Task brief:
Set the data down once more, exactly as it is written.

___ Provided records

/-- ReservedAndReadOnlyIgnoreWrites: the first byte past a BUF of 1 KiB, the reserved offset of IF-6, and
the ROOT register of IF-7. -/
theorem witness_reserved : State.reset.busy = false ∧ regAt 0x0001C = none ∧
    0x10000 + ({ State.reset with bufLog := 0 }).bufBytes ≤ (0x10400#17).toNat ∧
    (0x00048#17).toNat = Reg.root.offset := by decide +kernel
/-- Program P2, step 5, and the last weight: each write reaches its own register. -/
theorem test_register_writes :
    nextAnd (hostWrite 0x00060#17 .word 0x80000000#32 State.reset) (fun t => t.codeStage[0] == 0x80000000#32) = true ∧
    nextAnd (hostWrite 0x007FC#17 .word 5#32 State.reset) (fun t => t.weight[255] == 5#32) = true := by
  decide +kernel

/-- WritesWhileBusyFault and ReadsWhileBusyAreExactOrFree: WEIGHT[0], the reserved offset 0x1C just past the
exact ones, the first byte of BUF, and a misaligned offset past a BUF of 1 KiB. -/
theorem witness_busy : (State.reset.accept 2#32).busy = true ∧ (0x00400#17).toNat % 4 = 0 ∧
    0x00400#17 ≠ 0x00008#17 ∧ 0x00400#17 ≠ 0x00010#17 ∧ (0x0001C#17).toNat % 4 = 0 ∧
    ¬ (0x0001C#17 = 0x00000#17 ∨ 0x0001C#17 = 0x00004#17 ∨ 0x0001C#17 = 0x00008#17 ∨ 0x0001C#17 = 0x0000C#17 ∨
      0x0001C#17 = 0x00010#17 ∨ 0x0001C#17 = 0x00014#17 ∨ 0x0001C#17 = 0x00018#17) ∧
    0x10000 ≤ (0x10000#17).toNat ∧
    0x10000 + ({ State.reset with bufLog := 0 }).bufBytes ≤ (0x10401#17).toNat := by decide +kernel

/-- HardResetClearsAll: while a command runs. -/
theorem witness_hard_reset :
    ({ dictAB.accept 2#32 with inputs := [.hardReset] }).inputs = .hardReset :: [] := rfl

/-- StepKeepsMemInv, StepKeepsErrInv, StepKeepsEngineInv and WrittenBytesStayWritten: the invariants in a
state whose next step runs PACK. -/
theorem witness_memInv : MemInv (packAB.accept 0x30#32) := by decide +kernel
theorem witness_errInv : ErrInv (packAB.accept 0x30#32) ∧ ErrInv (packAB.raise .rangeError 1#32) := by
  decide +kernel
theorem witness_engineInv : EngineInv (packAB.accept 0x30#32) := by
  intro e he
  cases he
  exact ⟨rfl, rfl, fun h => absurd h Bool.false_ne_true, rfl⟩
theorem witness_step_next : ∃ t, step (packAB.accept 0x30#32) = .next t ∧ t.done = true :=
  next_of_nextAnd (by decide +kernel)
theorem witness_written : Memory.read (packAB.accept 0x30#32).buf 0 ≠ none ∧
    ∀ rest, (packAB.accept 0x30#32).inputs ≠ .hardReset :: rest :=
  ⟨by decide +kernel, fun _ h => List.cons_ne_nil _ _ h.symm⟩

/-- StepKeepsTreeInv and StepKeepsDictInv: a state with a tree whose next step runs GEN. -/
theorem witness_tree_step : TreeInv (treeAB.accept 0x11#32) ∧ DictInv (treeAB.accept 0x11#32) ∧
    ∃ t, step (treeAB.accept 0x11#32) = .next t :=
  ⟨witness_treeInv, witness_dictInv_reset, _, rfl⟩

/-- StepStopsOnlyOnFaults: both faults occur. -/
theorem witness_faults :
    step { State.reset with inputs := [.access (.read 0x10040#17 .byte)] } = .fault (.unwrittenBufByte 0x40) ∧
    step { State.reset.accept 2#32 with inputs := [.access (.write 0x00020#17 .word 0#32)] } =
      .fault (.writeWhileBusy 0x00020#17) := ⟨rfl, rfl⟩

/-- StepStopsOnlyOnFaults, the reads that must fault: a byte and a word whose second byte is unwritten, PACK
at its second symbol, and UNPACK at its metadata byte and, with that written, at its first data byte. -/
theorem witness_must_fault :
    (loaded [0x41#8] 0#32 2#32 0x40#32).busy = false ∧
    (loaded [0x41#8] 0#32 2#32 0x40#32).argSrc + (loaded [0x41#8] 0#32 2#32 0x40#32).argLen ≤ dictAB.bufBytes ∧
    dictAB.dictCount ≠ 0#32 ∧ (loaded [0x41#8] 0#32 2#32 0x40#32).argLen = 2 ∧
    Memory.read (loaded [0x41#8] 0#32 2#32 0x40#32).buf 0 = some 0x41#8 ∧ tableGet dictAB.codeLen 0x41#8 ≠ 0#8 ∧
    Memory.read (loaded [0x41#8] 0#32 2#32 0x40#32).buf 1 = none ∧
    Memory.read (Memory.writeList [] 1 [0x03#8]) 1 = some 0x03#8 ∧
    Memory.read (Memory.writeList [] 1 [0x03#8]) 0 = none := by decide +kernel

/-- RegisterMapMatchesOffsets and CodeBitsReadLeftAligned, at the last register and the last bit. -/
theorem witness_last_register : 0x05FEC < 0x10000 ∧ 0x05FEC % 4 = 0 ∧ 31 < 32 ∧
    regAt 0x05FEC = some (.node 510 .link) := by decide +kernel

/-- ReachableDictionaryPrefixFree and ReachableArenaIsTree. -/
theorem witness_reachable : Reachable State.reset := .reset 6 []

end Sys2Proof.Tests
end

section
/-! PROOFS. What a command that commits has staged, and what the commands leave unchanged. -/

namespace Sys2Proof.Machine

/-- The states a command can stage, with the guards its rule checked (R116, R117, R130, R133, R150, R153,
R154, R170, R185). -/
inductive Staged (s : State) : Instr → State → Prop where
  | nop : Staged s .nop s
  | sreset : Staged s .sreset (sresetStaged s)
  | wclear : Staged s .wclear (wclearStaged s)
  | build (two : 2 ≤ (leafSet s.weight).length) : Staged s .build (buildStaged s)
  | gen (tree : s.treeValid = true) : Staged s .gen (genStaged s)
  | dclear : Staged s .dclear s.clearDictionary
  | dadd (sym len : Byte) (nonempty : len ≠ 0#8) (new : s.hasEntry sym = false)
      (free : firstConflict s (s.stagedCode len) = none) :
      Staged s (.dadd sym len) (s.addEntry sym (s.stagedCode len))
  | pack (xs : List Byte) (source : s.InRange s.argSrc s.argLen) (count : s.dictCount ≠ 0#32)
      (scan : packSymbols s s.argLen s.argSrc 0 = .ok xs)
      (range : s.InRange s.argDst (dataBytes (codeString s xs).length + 1))
      (apart : ¬ Overlap s.argSrc s.argLen s.argDst (dataBytes (codeString s xs).length + 1)) :
      Staged s .pack (packStaged s s.argDst (codeString s xs))
  | unpack (data xs : List Byte) (m : Byte) (source : s.InRange s.argSrc s.argLen)
      (count : s.dictCount ≠ 0#32) (length : s.argLen ≠ 0)
      (metadata : s.bufRead (s.argSrc + (s.argLen - 1)) = .ok m) (metaOK : MetaOK (s.argLen - 1) m.toNat)
      (read : s.bufReadList s.argSrc (s.argLen - 1) = .ok data)
      (decoded : decodeAll s (meaningfulBits data m.toNat) = .ok xs)
      (range : s.InRange s.argDst xs.length) (apart : ¬ Overlap s.argSrc s.argLen s.argDst xs.length) :
      Staged s .unpack
        (unpackStaged s s.argDst (meaningfulBits data m.toNat).length m.toNat xs)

______

Result of this exercise:
/-- ReservedAndReadOnlyIgnoreWrites: the first byte past a BUF of 1 KiB, the reserved offset of IF-6, and
the ROOT register of IF-7. -/
theorem witness_reserved : State.reset.busy = false ∧ regAt 0x0001C = none ∧
    0x10000 + ({ State.reset with bufLog := 0 }).bufBytes ≤ (0x10400#17).toNat ∧
    (0x00048#17).toNat = Reg.root.offset := by decide +kernel
/-- Program P2, step 5, and the last weight: each write reaches its own register. -/
theorem test_register_writes :
    nextAnd (hostWrite 0x00060#17 .word 0x80000000#32 State.reset) (fun t => t.codeStage[0] == 0x80000000#32) = true ∧
    nextAnd (hostWrite 0x007FC#17 .word 5#32 State.reset) (fun t => t.weight[255] == 5#32) = true := by
  decide +kernel

/-- WritesWhileBusyFault and ReadsWhileBusyAreExactOrFree: WEIGHT[0], the reserved offset 0x1C just past the
exact ones, the first byte of BUF, and a misaligned offset past a BUF of 1 KiB. -/
theorem witness_busy : (State.reset.accept 2#32).busy = true ∧ (0x00400#17).toNat % 4 = 0 ∧
    0x00400#17 ≠ 0x00008#17 ∧ 0x00400#17 ≠ 0x00010#17 ∧ (0x0001C#17).toNat % 4 = 0 ∧
    ¬ (0x0001C#17 = 0x00000#17 ∨ 0x0001C#17 = 0x00004#17 ∨ 0x0001C#17 = 0x00008#17 ∨ 0x0001C#17 = 0x0000C#17 ∨
      0x0001C#17 = 0x00010#17 ∨ 0x0001C#17 = 0x00014#17 ∨ 0x0001C#17 = 0x00018#17) ∧
    0x10000 ≤ (0x10000#17).toNat ∧
    0x10000 + ({ State.reset with bufLog := 0 }).bufBytes ≤ (0x10401#17).toNat := by decide +kernel

/-- HardResetClearsAll: while a command runs. -/
theorem witness_hard_reset :
    ({ dictAB.accept 2#32 with inputs := [.hardReset] }).inputs = .hardReset :: [] := rfl

/-- StepKeepsMemInv, StepKeepsErrInv, StepKeepsEngineInv and WrittenBytesStayWritten: the invariants in a
state whose next step runs PACK. -/
theorem witness_memInv : MemInv (packAB.accept 0x30#32) := by decide +kernel
theorem witness_errInv : ErrInv (packAB.accept 0x30#32) ∧ ErrInv (packAB.raise .rangeError 1#32) := by
  decide +kernel
theorem witness_engineInv : EngineInv (packAB.accept 0x30#32) := by
  intro e he
  cases he
  exact ⟨rfl, rfl, fun h => absurd h Bool.false_ne_true, rfl⟩
theorem witness_step_next : ∃ t, step (packAB.accept 0x30#32) = .next t ∧ t.done = true :=
  next_of_nextAnd (by decide +kernel)
theorem witness_written : Memory.read (packAB.accept 0x30#32).buf 0 ≠ none ∧
    ∀ rest, (packAB.accept 0x30#32).inputs ≠ .hardReset :: rest :=
  ⟨by decide +kernel, fun _ h => List.cons_ne_nil _ _ h.symm⟩

/-- StepKeepsTreeInv and StepKeepsDictInv: a state with a tree whose next step runs GEN. -/
theorem witness_tree_step : TreeInv (treeAB.accept 0x11#32) ∧ DictInv (treeAB.accept 0x11#32) ∧
    ∃ t, step (treeAB.accept 0x11#32) = .next t :=
  ⟨witness_treeInv, witness_dictInv_reset, _, rfl⟩

/-- StepStopsOnlyOnFaults: both faults occur. -/
theorem witness_faults :
    step { State.reset with inputs := [.access (.read 0x10040#17 .byte)] } = .fault (.unwrittenBufByte 0x40) ∧
    step { State.reset.accept 2#32 with inputs := [.access (.write 0x00020#17 .word 0#32)] } =
      .fault (.writeWhileBusy 0x00020#17) := ⟨rfl, rfl⟩

/-- StepStopsOnlyOnFaults, the reads that must fault: a byte and a word whose second byte is unwritten, PACK
at its second symbol, and UNPACK at its metadata byte and, with that written, at its first data byte. -/
theorem witness_must_fault :
    (loaded [0x41#8] 0#32 2#32 0x40#32).busy = false ∧
    (loaded [0x41#8] 0#32 2#32 0x40#32).argSrc + (loaded [0x41#8] 0#32 2#32 0x40#32).argLen ≤ dictAB.bufBytes ∧
    dictAB.dictCount ≠ 0#32 ∧ (loaded [0x41#8] 0#32 2#32 0x40#32).argLen = 2 ∧
    Memory.read (loaded [0x41#8] 0#32 2#32 0x40#32).buf 0 = some 0x41#8 ∧ tableGet dictAB.codeLen 0x41#8 ≠ 0#8 ∧
    Memory.read (loaded [0x41#8] 0#32 2#32 0x40#32).buf 1 = none ∧
    Memory.read (Memory.writeList [] 1 [0x03#8]) 1 = some 0x03#8 ∧
    Memory.read (Memory.writeList [] 1 [0x03#8]) 0 = none := by decide +kernel

/-- RegisterMapMatchesOffsets and CodeBitsReadLeftAligned, at the last register and the last bit. -/
theorem witness_last_register : 0x05FEC < 0x10000 ∧ 0x05FEC % 4 = 0 ∧ 31 < 32 ∧
    regAt 0x05FEC = some (.node 510 .link) := by decide +kernel

/-- ReachableDictionaryPrefixFree and ReachableArenaIsTree. -/
theorem witness_reachable : Reachable State.reset := .reset 6 []

end Sys2Proof.Tests
end

section
/-! PROOFS. What a command that commits has staged, and what the commands leave unchanged. -/

namespace Sys2Proof.Machine

/-- The states a command can stage, with the guards its rule checked (R116, R117, R130, R133, R150, R153,
R154, R170, R185). -/
inductive Staged (s : State) : Instr → State → Prop where
  | nop : Staged s .nop s
  | sreset : Staged s .sreset (sresetStaged s)
  | wclear : Staged s .wclear (wclearStaged s)
  | build (two : 2 ≤ (leafSet s.weight).length) : Staged s .build (buildStaged s)
  | gen (tree : s.treeValid = true) : Staged s .gen (genStaged s)
  | dclear : Staged s .dclear s.clearDictionary
  | dadd (sym len : Byte) (nonempty : len ≠ 0#8) (new : s.hasEntry sym = false)
      (free : firstConflict s (s.stagedCode len) = none) :
      Staged s (.dadd sym len) (s.addEntry sym (s.stagedCode len))
  | pack (xs : List Byte) (source : s.InRange s.argSrc s.argLen) (count : s.dictCount ≠ 0#32)
      (scan : packSymbols s s.argLen s.argSrc 0 = .ok xs)
      (range : s.InRange s.argDst (dataBytes (codeString s xs).length + 1))
      (apart : ¬ Overlap s.argSrc s.argLen s.argDst (dataBytes (codeString s xs).length + 1)) :
      Staged s .pack (packStaged s s.argDst (codeString s xs))
  | unpack (data xs : List Byte) (m : Byte) (source : s.InRange s.argSrc s.argLen)
      (count : s.dictCount ≠ 0#32) (length : s.argLen ≠ 0)
      (metadata : s.bufRead (s.argSrc + (s.argLen - 1)) = .ok m) (metaOK : MetaOK (s.argLen - 1) m.toNat)
      (read : s.bufReadList s.argSrc (s.argLen - 1) = .ok data)
      (decoded : decodeAll s (meaningfulBits data m.toNat) = .ok xs)
      (range : s.InRange s.argDst xs.length) (apart : ¬ Overlap s.argSrc s.argLen s.argDst xs.length) :
      Staged s .unpack
        (unpackStaged s s.argDst (meaningfulBits data m.toNat).length m.toNat xs)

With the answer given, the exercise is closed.